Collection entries
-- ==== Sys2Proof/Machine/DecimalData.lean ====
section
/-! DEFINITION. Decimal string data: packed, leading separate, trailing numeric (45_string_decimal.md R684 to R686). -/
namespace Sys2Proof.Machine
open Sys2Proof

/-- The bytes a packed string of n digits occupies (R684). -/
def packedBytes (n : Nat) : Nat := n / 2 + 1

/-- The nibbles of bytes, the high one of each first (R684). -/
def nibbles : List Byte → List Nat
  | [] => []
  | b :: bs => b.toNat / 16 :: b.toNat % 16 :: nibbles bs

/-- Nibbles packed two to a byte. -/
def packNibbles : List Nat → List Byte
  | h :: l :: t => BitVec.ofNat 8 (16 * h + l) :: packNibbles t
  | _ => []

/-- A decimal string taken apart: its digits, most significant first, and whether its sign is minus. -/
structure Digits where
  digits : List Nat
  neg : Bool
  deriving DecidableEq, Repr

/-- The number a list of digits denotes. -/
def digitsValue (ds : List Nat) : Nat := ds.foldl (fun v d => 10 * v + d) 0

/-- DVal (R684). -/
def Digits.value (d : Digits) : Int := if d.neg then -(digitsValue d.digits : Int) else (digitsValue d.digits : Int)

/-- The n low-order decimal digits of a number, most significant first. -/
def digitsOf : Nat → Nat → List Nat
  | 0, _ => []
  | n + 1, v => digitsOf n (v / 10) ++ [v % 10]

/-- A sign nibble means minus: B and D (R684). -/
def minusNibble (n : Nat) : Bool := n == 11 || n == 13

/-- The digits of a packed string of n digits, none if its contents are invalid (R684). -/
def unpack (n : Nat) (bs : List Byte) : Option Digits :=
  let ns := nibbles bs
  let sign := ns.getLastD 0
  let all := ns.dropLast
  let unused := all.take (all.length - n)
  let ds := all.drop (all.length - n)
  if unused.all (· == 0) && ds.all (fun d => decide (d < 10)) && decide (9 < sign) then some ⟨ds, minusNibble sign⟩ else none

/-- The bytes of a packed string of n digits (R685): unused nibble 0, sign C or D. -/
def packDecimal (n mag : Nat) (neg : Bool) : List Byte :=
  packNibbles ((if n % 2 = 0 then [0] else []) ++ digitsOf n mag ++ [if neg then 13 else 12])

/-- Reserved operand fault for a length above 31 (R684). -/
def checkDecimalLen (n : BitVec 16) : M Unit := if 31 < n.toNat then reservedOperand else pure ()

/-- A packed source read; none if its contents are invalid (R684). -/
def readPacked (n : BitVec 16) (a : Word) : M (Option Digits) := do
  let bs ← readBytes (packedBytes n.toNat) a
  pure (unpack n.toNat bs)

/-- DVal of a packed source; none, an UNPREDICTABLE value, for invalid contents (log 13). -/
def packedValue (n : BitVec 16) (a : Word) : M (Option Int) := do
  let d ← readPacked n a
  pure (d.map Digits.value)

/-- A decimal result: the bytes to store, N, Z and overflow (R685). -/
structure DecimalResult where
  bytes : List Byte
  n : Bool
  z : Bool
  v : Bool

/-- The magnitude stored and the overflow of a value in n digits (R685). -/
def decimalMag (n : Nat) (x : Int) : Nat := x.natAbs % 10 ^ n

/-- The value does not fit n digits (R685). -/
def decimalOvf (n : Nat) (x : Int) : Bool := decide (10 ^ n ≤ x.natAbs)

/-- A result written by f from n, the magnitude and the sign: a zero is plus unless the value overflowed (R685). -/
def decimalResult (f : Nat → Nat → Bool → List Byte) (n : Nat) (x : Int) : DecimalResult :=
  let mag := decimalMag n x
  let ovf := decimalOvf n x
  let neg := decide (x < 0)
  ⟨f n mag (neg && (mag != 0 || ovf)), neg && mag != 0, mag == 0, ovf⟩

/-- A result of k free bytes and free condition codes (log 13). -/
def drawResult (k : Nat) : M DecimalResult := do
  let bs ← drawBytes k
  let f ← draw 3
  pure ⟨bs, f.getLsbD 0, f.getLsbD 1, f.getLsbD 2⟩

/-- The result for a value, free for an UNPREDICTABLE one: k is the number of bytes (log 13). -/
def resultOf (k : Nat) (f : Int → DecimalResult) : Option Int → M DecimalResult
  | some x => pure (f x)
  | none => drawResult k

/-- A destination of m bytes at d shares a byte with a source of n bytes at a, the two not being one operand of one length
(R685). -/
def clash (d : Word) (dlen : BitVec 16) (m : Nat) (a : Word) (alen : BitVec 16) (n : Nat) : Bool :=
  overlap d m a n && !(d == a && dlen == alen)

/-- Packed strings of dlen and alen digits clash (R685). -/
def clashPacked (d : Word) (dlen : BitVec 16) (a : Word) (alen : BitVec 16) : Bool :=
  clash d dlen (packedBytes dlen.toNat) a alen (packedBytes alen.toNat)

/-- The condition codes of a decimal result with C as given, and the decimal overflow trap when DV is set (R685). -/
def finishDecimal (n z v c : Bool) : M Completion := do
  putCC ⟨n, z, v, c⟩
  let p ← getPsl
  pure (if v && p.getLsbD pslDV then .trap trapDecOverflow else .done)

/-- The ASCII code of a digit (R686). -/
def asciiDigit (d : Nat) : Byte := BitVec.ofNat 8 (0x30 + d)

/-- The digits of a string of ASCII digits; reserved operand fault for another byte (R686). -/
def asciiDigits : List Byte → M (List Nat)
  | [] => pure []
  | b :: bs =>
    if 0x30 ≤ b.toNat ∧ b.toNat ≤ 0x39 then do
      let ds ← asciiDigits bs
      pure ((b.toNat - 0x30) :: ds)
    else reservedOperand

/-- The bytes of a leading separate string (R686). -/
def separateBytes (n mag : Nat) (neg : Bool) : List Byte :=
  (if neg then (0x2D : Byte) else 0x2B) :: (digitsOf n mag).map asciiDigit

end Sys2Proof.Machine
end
* * *
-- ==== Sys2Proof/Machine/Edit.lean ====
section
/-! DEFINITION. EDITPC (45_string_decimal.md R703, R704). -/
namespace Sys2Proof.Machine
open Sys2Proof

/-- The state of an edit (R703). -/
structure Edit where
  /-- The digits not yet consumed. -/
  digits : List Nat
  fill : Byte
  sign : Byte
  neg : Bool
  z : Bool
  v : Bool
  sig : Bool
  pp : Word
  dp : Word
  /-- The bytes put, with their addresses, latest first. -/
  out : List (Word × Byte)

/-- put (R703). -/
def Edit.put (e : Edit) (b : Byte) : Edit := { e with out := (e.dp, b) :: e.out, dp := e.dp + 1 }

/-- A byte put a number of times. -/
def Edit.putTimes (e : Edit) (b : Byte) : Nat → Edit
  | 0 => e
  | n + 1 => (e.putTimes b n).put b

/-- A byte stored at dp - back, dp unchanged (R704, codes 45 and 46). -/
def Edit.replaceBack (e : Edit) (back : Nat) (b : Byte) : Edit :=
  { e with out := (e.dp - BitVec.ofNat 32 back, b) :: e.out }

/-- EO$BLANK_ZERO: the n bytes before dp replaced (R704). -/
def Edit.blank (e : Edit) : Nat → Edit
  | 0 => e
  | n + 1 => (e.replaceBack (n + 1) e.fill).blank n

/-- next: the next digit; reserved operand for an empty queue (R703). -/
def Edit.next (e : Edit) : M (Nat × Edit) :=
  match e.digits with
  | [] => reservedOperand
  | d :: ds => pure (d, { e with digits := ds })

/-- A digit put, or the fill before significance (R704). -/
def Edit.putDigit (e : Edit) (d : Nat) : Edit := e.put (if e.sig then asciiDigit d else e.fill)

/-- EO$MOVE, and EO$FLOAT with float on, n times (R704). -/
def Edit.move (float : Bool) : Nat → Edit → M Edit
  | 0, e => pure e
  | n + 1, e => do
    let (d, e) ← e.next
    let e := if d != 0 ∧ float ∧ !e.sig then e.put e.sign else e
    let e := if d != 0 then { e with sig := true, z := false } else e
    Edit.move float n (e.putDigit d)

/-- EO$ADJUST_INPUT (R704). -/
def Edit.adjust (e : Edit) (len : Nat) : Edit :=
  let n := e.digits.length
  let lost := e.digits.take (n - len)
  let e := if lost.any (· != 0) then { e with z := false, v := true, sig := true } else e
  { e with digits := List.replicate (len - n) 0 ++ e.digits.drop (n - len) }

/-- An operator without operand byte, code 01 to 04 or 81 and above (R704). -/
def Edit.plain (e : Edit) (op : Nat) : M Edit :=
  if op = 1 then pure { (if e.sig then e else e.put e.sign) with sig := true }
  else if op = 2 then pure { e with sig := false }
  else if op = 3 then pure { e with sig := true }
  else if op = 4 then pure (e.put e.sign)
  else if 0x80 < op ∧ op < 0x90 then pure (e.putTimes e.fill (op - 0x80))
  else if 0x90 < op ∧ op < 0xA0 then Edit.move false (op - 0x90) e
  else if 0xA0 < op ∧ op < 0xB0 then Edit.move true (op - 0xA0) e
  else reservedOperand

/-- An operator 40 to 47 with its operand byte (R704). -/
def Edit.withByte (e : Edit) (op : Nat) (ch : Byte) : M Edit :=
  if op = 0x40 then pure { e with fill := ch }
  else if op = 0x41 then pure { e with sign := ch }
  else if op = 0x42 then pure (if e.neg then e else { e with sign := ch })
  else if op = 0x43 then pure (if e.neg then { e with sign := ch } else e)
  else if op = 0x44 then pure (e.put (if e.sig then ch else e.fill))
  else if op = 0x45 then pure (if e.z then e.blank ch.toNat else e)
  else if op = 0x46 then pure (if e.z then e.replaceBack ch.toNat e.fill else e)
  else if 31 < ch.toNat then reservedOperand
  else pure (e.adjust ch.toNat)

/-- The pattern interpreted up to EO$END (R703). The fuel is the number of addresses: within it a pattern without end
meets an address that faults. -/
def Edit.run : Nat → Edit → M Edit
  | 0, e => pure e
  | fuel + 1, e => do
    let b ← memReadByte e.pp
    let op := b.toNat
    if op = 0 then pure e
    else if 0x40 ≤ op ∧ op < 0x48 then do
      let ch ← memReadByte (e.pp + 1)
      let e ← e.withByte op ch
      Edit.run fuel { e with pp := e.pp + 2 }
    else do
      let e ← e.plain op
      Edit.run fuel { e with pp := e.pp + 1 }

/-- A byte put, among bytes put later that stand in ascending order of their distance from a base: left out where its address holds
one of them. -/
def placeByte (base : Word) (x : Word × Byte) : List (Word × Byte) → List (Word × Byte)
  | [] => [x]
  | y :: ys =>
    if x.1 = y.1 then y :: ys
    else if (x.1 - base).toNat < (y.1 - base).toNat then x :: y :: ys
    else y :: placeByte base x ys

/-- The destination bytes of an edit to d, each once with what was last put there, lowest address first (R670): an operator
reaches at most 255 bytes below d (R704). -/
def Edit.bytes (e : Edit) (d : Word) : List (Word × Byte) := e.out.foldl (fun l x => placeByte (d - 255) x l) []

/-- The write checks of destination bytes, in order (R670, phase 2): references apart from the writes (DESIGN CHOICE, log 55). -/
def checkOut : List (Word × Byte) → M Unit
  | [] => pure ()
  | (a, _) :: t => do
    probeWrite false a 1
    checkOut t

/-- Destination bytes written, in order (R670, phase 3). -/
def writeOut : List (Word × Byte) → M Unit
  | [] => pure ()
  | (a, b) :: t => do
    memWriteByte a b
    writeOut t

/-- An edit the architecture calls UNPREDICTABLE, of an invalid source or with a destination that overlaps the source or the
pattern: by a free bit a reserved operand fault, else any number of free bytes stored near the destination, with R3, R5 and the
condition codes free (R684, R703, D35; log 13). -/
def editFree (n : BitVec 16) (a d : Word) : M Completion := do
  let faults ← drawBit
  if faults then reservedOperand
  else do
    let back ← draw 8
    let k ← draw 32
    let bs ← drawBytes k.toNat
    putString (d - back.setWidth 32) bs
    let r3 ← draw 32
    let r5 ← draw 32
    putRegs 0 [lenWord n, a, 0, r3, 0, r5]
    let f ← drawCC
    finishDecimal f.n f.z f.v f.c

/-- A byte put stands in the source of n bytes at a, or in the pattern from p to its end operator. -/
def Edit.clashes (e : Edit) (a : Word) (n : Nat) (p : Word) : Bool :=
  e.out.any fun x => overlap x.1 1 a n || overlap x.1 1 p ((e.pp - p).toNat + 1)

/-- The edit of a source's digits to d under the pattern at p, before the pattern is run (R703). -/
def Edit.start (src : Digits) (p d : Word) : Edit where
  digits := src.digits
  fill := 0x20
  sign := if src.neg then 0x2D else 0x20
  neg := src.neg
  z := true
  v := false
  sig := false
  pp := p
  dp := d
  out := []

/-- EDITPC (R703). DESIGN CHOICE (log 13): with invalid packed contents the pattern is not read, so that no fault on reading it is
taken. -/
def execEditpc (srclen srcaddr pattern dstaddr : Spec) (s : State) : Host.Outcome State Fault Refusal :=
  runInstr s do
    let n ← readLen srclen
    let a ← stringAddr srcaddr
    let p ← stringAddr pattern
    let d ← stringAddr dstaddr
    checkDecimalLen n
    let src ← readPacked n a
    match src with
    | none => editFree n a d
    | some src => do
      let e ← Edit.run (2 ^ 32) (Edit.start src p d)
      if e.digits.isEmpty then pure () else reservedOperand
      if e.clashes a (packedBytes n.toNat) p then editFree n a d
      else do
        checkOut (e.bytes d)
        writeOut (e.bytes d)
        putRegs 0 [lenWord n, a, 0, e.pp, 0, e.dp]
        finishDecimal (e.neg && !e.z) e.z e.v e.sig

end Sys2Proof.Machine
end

-- PROBLEM DETAILS --
From the entries above, restate word for word the lines from the line containing "none => drawResult k" to the line containing "clash (R685). -/", both ends included, and nothing more.

-- OUTPUT --
  | none => drawResult k

/-- A destination of m bytes at d shares a byte with a source of n bytes at a, the two not being one operand of one length
(R685). -/
def clash (d : Word) (dlen : BitVec 16) (m : Nat) (a : Word) (alen : BitVec 16) (n : Nat) : Bool :=
  overlap d m a n && !(d == a && dlen == alen)

/-- Packed strings of dlen and alen digits clash (R685). -/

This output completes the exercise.